-- ==== Sys2Proof/Laws/Ops.lean ====
section
/-! SUPPORT. What the shared operations over the pool and the registers can do: one atomic write, a list of writes, and
the reads of one channel. -/

namespace Sys2Proof.Machine

/-! ### One write -/

/-- A write changes a register or the pool: nothing else can change. -/
theorem State.put_frame (s : State) (w : Write) :
    s.put w = { s with
      pool := (s.put w).pool, sampleRate := (s.put w).sampleRate, running := (s.put w).running
      setupDone := (s.put w).setupDone, audioStartTime := (s.put w).audioStartTime
      snap := (s.put w).snap, snapLen := (s.put w).snapLen } := by
  cases w <;> rfl

@[simp] theorem State.put_level (s : State) (w : Write) : (s.put w).level = s.level := by cases w <;> rfl
@[simp] theorem State.put_fault (s : State) (w : Write) : (s.put w).fault = s.fault := by cases w <;> rfl
@[simp] theorem State.put_inFlight (s : State) (w : Write) : (s.put w).inFlight = s.inFlight := by cases w <;> rfl
@[simp] theorem State.put_params (s : State) (w : Write) : (s.put w).params = s.params := by cases w <;> rfl
@[simp] theorem State.put_host (s : State) (w : Write) : (s.put w).host = s.host := by cases w <;> rfl
@[simp] theorem State.put_results (s : State) (w : Write) : (s.put w).results = s.results := by cases w <;> rfl
@[simp] theorem State.put_events (s : State) (w : Write) : (s.put w).events = s.events := by cases w <;> rfl

/-- R21: no write grows or shrinks the pool. -/
@[simp] theorem State.put_pool_length (s : State) (w : Write) : (s.put w).pool.length = s.pool.length := by
  cases w <;> simp [State.put]

@[simp] theorem State.put_channel_pool (s : State) (i : Nat) (w : FieldWrite) :
    (s.put (.channel i w)).pool = s.pool.modify i w.apply := rfl

/-- A write that is not to a channel leaves the pool as it is. -/
theorem State.put_pool_of_global (s : State) (w : Write) (h : ∀ i f, w ≠ .channel i f) : (s.put w).pool = s.pool := by
  cases w <;> first | rfl | exact absurd rfl (h _ _)

/-- A write that is not SETUP's leaves SETUP's registers as they are. -/
theorem State.put_of_not_ofSetup (s : State) (w : Write) (h : w.ofSetup = false) :
    (s.put w).sampleRate = s.sampleRate ∧ (s.put w).running = s.running ∧ (s.put w).setupDone = s.setupDone ∧
      (s.put w).audioStartTime = s.audioStartTime := by
  cases w <;> first | exact ⟨rfl, rfl, rfl, rfl⟩ | cases h

/-! ### A list of writes -/

@[simp] theorem State.putAll_nil (s : State) : s.putAll [] = s := rfl

@[simp] theorem State.putAll_cons (s : State) (w : Write) (ws : List Write) :
    s.putAll (w :: ws) = (s.put w).putAll ws := rfl

theorem State.putAll_append (s : State) (vs ws : List Write) : s.putAll (vs ++ ws) = (s.putAll vs).putAll ws := by
  simp [State.putAll, List.foldl_append]

/-- What single writes keep, a list of writes keeps. -/
theorem State.putAll_keeps {α : Type} (p : State → α) (h : ∀ s w, p (State.put s w) = p s) (s : State)
    (ws : List Write) : p (s.putAll ws) = p s := by
  induction ws generalizing s with
  | nil => rfl
  | cons w ws ih => rw [State.putAll_cons, ih, h]

@[simp] theorem State.putAll_level (s : State) (ws : List Write) : (s.putAll ws).level = s.level :=
  putAll_keeps (·.level) put_level s ws
@[simp] theorem State.putAll_fault (s : State) (ws : List Write) : (s.putAll ws).fault = s.fault :=
  putAll_keeps (·.fault) put_fault s ws
@[simp] theorem State.putAll_inFlight (s : State) (ws : List Write) : (s.putAll ws).inFlight = s.inFlight :=
  putAll_keeps (·.inFlight) put_inFlight s ws
@[simp] theorem State.putAll_params (s : State) (ws : List Write) : (s.putAll ws).params = s.params :=
  putAll_keeps (·.params) put_params s ws
@[simp] theorem State.putAll_host (s : State) (ws : List Write) : (s.putAll ws).host = s.host :=
  putAll_keeps (·.host) put_host s ws
@[simp] theorem State.putAll_results (s : State) (ws : List Write) : (s.putAll ws).results = s.results :=
  putAll_keeps (·.results) put_results s ws
@[simp] theorem State.putAll_events (s : State) (ws : List Write) : (s.putAll ws).events = s.events :=
  putAll_keeps (·.events) put_events s ws
@[simp] theorem State.putAll_pool_length (s : State) (ws : List Write) : (s.putAll ws).pool.length = s.pool.length :=
  putAll_keeps (·.pool.length) put_pool_length s ws

/-- Two changes of one channel are one change of it. -/
theorem modify_modify_same (l : List Channel) (i : Nat) (f g : Channel → Channel) :
    (l.modify i f).modify i g = l.modify i fun c => g (f c) := by
  apply List.ext_getElem?
  intro j
  simp only [List.getElem?_modify]
  cases l[j]? <;> by_cases hj : i = j <;> simp [hj]

/-- A change of one channel that changes nothing. -/
theorem modify_same (l : List Channel) (i : Nat) : (l.modify i fun c => c) = l := by
  apply List.ext_getElem?
  intro j
  simp only [List.getElem?_modify]
  cases l[j]? <;> by_cases hj : i = j <;> simp [hj]

/-- Writes to one channel, done one after the other, make one change of that channel. -/
theorem State.putAll_onChannel (s : State) (i : Nat) (fs : List FieldWrite) :
    s.putAll (onChannel i fs) = s.channelBecomes i fun c => fs.foldl (fun c f => f.apply c) c := by
  induction fs generalizing s with
  | nil => simp [onChannel, State.channelBecomes, modify_same]
  | cons f fs ih =>
    have h := ih (s.put (.channel i f))
    simp only [onChannel] at h
    simp only [onChannel, List.map_cons, State.putAll_cons, h, List.foldl_cons]
    simp only [State.channelBecomes, State.put, modify_modify_same]

/-- R120, R121: `freeFields` on a channel. -/
@[simp] theorem freeFields_fold (c : Channel) :
    freeFields.foldl (fun c f => f.apply c) c = { c with active := false, scheduled := false } := rfl

/-- R122: `cancelFields` on a channel. -/
@[simp] theorem cancelFields_fold (c : Channel) :
    cancelFields.foldl (fun c f => f.apply c) c = { c with scheduled := false } := rfl

/-- R123: `promoteFields` on a channel. -/
@[simp] theorem promoteFields_fold (c : Channel) :
    promoteFields.foldl (fun c f => f.apply c) c =
      { c with phase := 0, samplesPlayed := 0, envelope := 0, active := true, scheduled := false } := rfl

/-- R111: `clearFields` on a channel. -/
@[simp] theorem clearFields_fold (c : Channel) : clearFields.foldl (fun c f => f.apply c) c = Channel.reset := rfl

/-- R117: `armNow` on a channel keeps its `start_time`. -/
@[simp] theorem armNow_fold (inc : Word) (vol : Byte) (dur : Word) (c : Channel) :
    (armNow inc vol dur).foldl (fun c f => f.apply c) c =
      { c with
        phaseIncrement := inc, amplitude := vol, durationSamples := dur, phase := 0, samplesPlayed := 0
        envelope := 0, scheduled := false, active := true } := rfl

/-- R116: `armDelayed` on a channel. -/
@[simp] theorem armDelayed_fold (inc : Word) (vol : Byte) (dur : Word) (st : Time) (c : Channel) :
    (armDelayed inc vol dur st).foldl (fun c f => f.apply c) c =
      { phaseIncrement := inc, amplitude := vol, durationSamples := dur, startTime := st, phase := 0
        samplesPlayed := 0, envelope := 0, active := false, scheduled := true } := rfl

/-- Two writes to different fields of a channel, in either order. -/
theorem FieldWrite.apply_comm (a b : FieldWrite) (h : a.field ≠ b.field) (c : Channel) :
    a.apply (b.apply c) = b.apply (a.apply c) := by
  cases a <;> cases b <;> first | rfl | exact absurd rfl h

/-- Two writes to different places, neither of them to SNAP or SNAP_LEN, in either order. -/
theorem State.put_comm (s : State) (a b : Write) (h : a.place ≠ b.place)
    (ha : a.place.1 = 0 → a.place.2 < 5) (hb : b.place.1 = 0 → b.place.2 < 5) :
    (s.put a).put b = (s.put b).put a := by
  cases a <;> cases b <;>
    first
    | rfl
    | exact absurd rfl h
    | exact absurd (ha rfl) (by simp [Write.place] <;> omega)
    | exact absurd (hb rfl) (by simp [Write.place] <;> omega)
    | skip
  case channel.channel i f j g =>
    simp only [State.put]
    congr 1
    apply List.ext_getElem?
    intro k
    simp only [List.getElem?_modify]
    cases s.pool[k]? with
    | none => by_cases hi : i = k <;> by_cases hj : j = k <;> simp [hi, hj]
    | some c =>
      by_cases hi : i = k <;> by_cases hj : j = k <;> simp [hi, hj]
      subst hi hj
      exact FieldWrite.apply_comm g f (fun e => h (by simp [Write.place, e])) c

/-- R66: a write set may be done in any order: its writes go to different places, none of them SNAP or SNAP_LEN. -/
theorem State.putAll_perm (s : State) {vs ws : List Write} (hp : vs.Perm ws)
    (hd : (vs.map Write.place).Nodup) (hs : ∀ w ∈ vs, w.place.1 = 0 → w.place.2 < 5) :
    s.putAll vs = s.putAll ws := by
  induction hp generalizing s with
  | nil => rfl
  | cons w _ ih =>
    simp only [List.map_cons, List.nodup_cons] at hd
    exact ih _ hd.2 fun v hv => hs v (List.mem_cons_of_mem _ hv)
  | swap a b l =>
    simp only [List.map_cons, List.nodup_cons, List.mem_cons, not_or] at hd
    rw [State.putAll_cons, State.putAll_cons, State.putAll_cons, State.putAll_cons,
      State.put_comm s b a hd.1.1 (hs b (by simp)) (hs a (by simp))]
  | trans h₁ _ ih₁ ih₂ =>
    rw [ih₁ s hd hs]
    exact ih₂ s ((h₁.map Write.place).nodup_iff.mp hd) fun w hw => hs w (h₁.mem_iff.mpr hw)

/-! ### HOST's answers and CH operands -/

/-- 10_state.md R36: the first of HOST's answers to `now()` from here on is the one a question gets now. -/
@[simp] theorem HostInputs.nowAt_zero (s : State) : s.host.nowAt 0 = s.nowAnswer := by
  unfold HostInputs.nowAt State.nowAnswer
  cases s.host.clock <;> rfl

/-- 10_state.md R36: once an answer is taken, the answers from then on are those that were to come after it. -/
@[simp] theorem HostInputs.nowAt_taken (s : State) (k : Nat) : s.nowTaken.host.nowAt k = s.host.nowAt (k + 1) := by
  unfold HostInputs.nowAt State.nowTaken
  simp only
  cases hc : s.host.clock with
  | nil => simp [clockAfter, Nat.add_comm, Nat.add_left_comm]
  | cons a ts =>
    cases ts with
    | nil => cases k <;> simp [clockAfter]
    | cons b ts =>
      have h : (b :: ts).getLastD a = ts.getLastD b := by cases ts <;> rfl
      simp only [clockAfter, h, List.getD_cons_succ]

/-- The answers to come depend on HOST's clock script and the number of answers given alone. -/
theorem HostInputs.nowAt_congr {g h : HostInputs} (hc : g.clock = h.clock) (hr : g.clockReads = h.clockReads) (k : Nat) :
    g.nowAt k = h.nowAt k := by
  simp only [HostInputs.nowAt, hc, hr]

/-- 20_memory.md R66: WRITE_ORDER draws one of the writes that are left. -/
theorem State.orderAnswer_lt (s : State) {n : Nat} (h : 0 < n) : s.orderAnswer n < n := Nat.mod_lt _ h

/-- R90: a CH operand in range. -/
theorem channelOf_of_lt {ch : Word} {c : Nat} (h : ch.toNat < c) : channelOf ch c = some ch.toNat := by
  simp [channelOf, zext, h]

/-- R90: a CH operand out of range. -/
theorem channelOf_of_ge {ch : Word} {c : Nat} (h : c ≤ ch.toNat) : channelOf ch c = none := by
  simp [channelOf, zext, Nat.not_lt.mpr h]

/-- R60: a read of `active` inside the pool. -/
theorem State.activeAt_of_getElem? {s : State} {i : Nat} {c : Channel} (h : s.pool[i]? = some c) :
    s.activeAt i = c.active := by simp [State.activeAt, h]

/-- R60: a read of `scheduled` inside the pool. -/
theorem State.scheduledAt_of_getElem? {s : State} {i : Nat} {c : Channel} (h : s.pool[i]? = some c) :
    s.scheduledAt i = c.scheduled := by simp [State.scheduledAt, h]

/-- R60: a read of `start_time` inside the pool. -/
theorem State.startTimeAt_of_getElem? {s : State} {i : Nat} {c : Channel} (h : s.pool[i]? = some c) :
    s.startTimeAt i = c.startTime := by simp [State.startTimeAt, h]

end Sys2Proof.Machine
end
____________
### REQUIREMENT:
The lines needed run from the first line of the data through the line containing "s.level := by cases w <;> rfl"; give them again exactly and nothing else.

### ANSWER AREA:
-- ==== Sys2Proof/Laws/Ops.lean ====
section
/-! SUPPORT. What the shared operations over the pool and the registers can do: one atomic write, a list of writes, and
the reads of one channel. -/

namespace Sys2Proof.Machine

/-! ### One write -/

/-- A write changes a register or the pool: nothing else can change. -/
theorem State.put_frame (s : State) (w : Write) :
    s.put w = { s with
      pool := (s.put w).pool, sampleRate := (s.put w).sampleRate, running := (s.put w).running
      setupDone := (s.put w).setupDone, audioStartTime := (s.put w).audioStartTime
      snap := (s.put w).snap, snapLen := (s.put w).snapLen } := by
  cases w <;> rfl

@[simp] theorem State.put_level (s : State) (w : Write) : (s.put w).level = s.level := by cases w <;> rfl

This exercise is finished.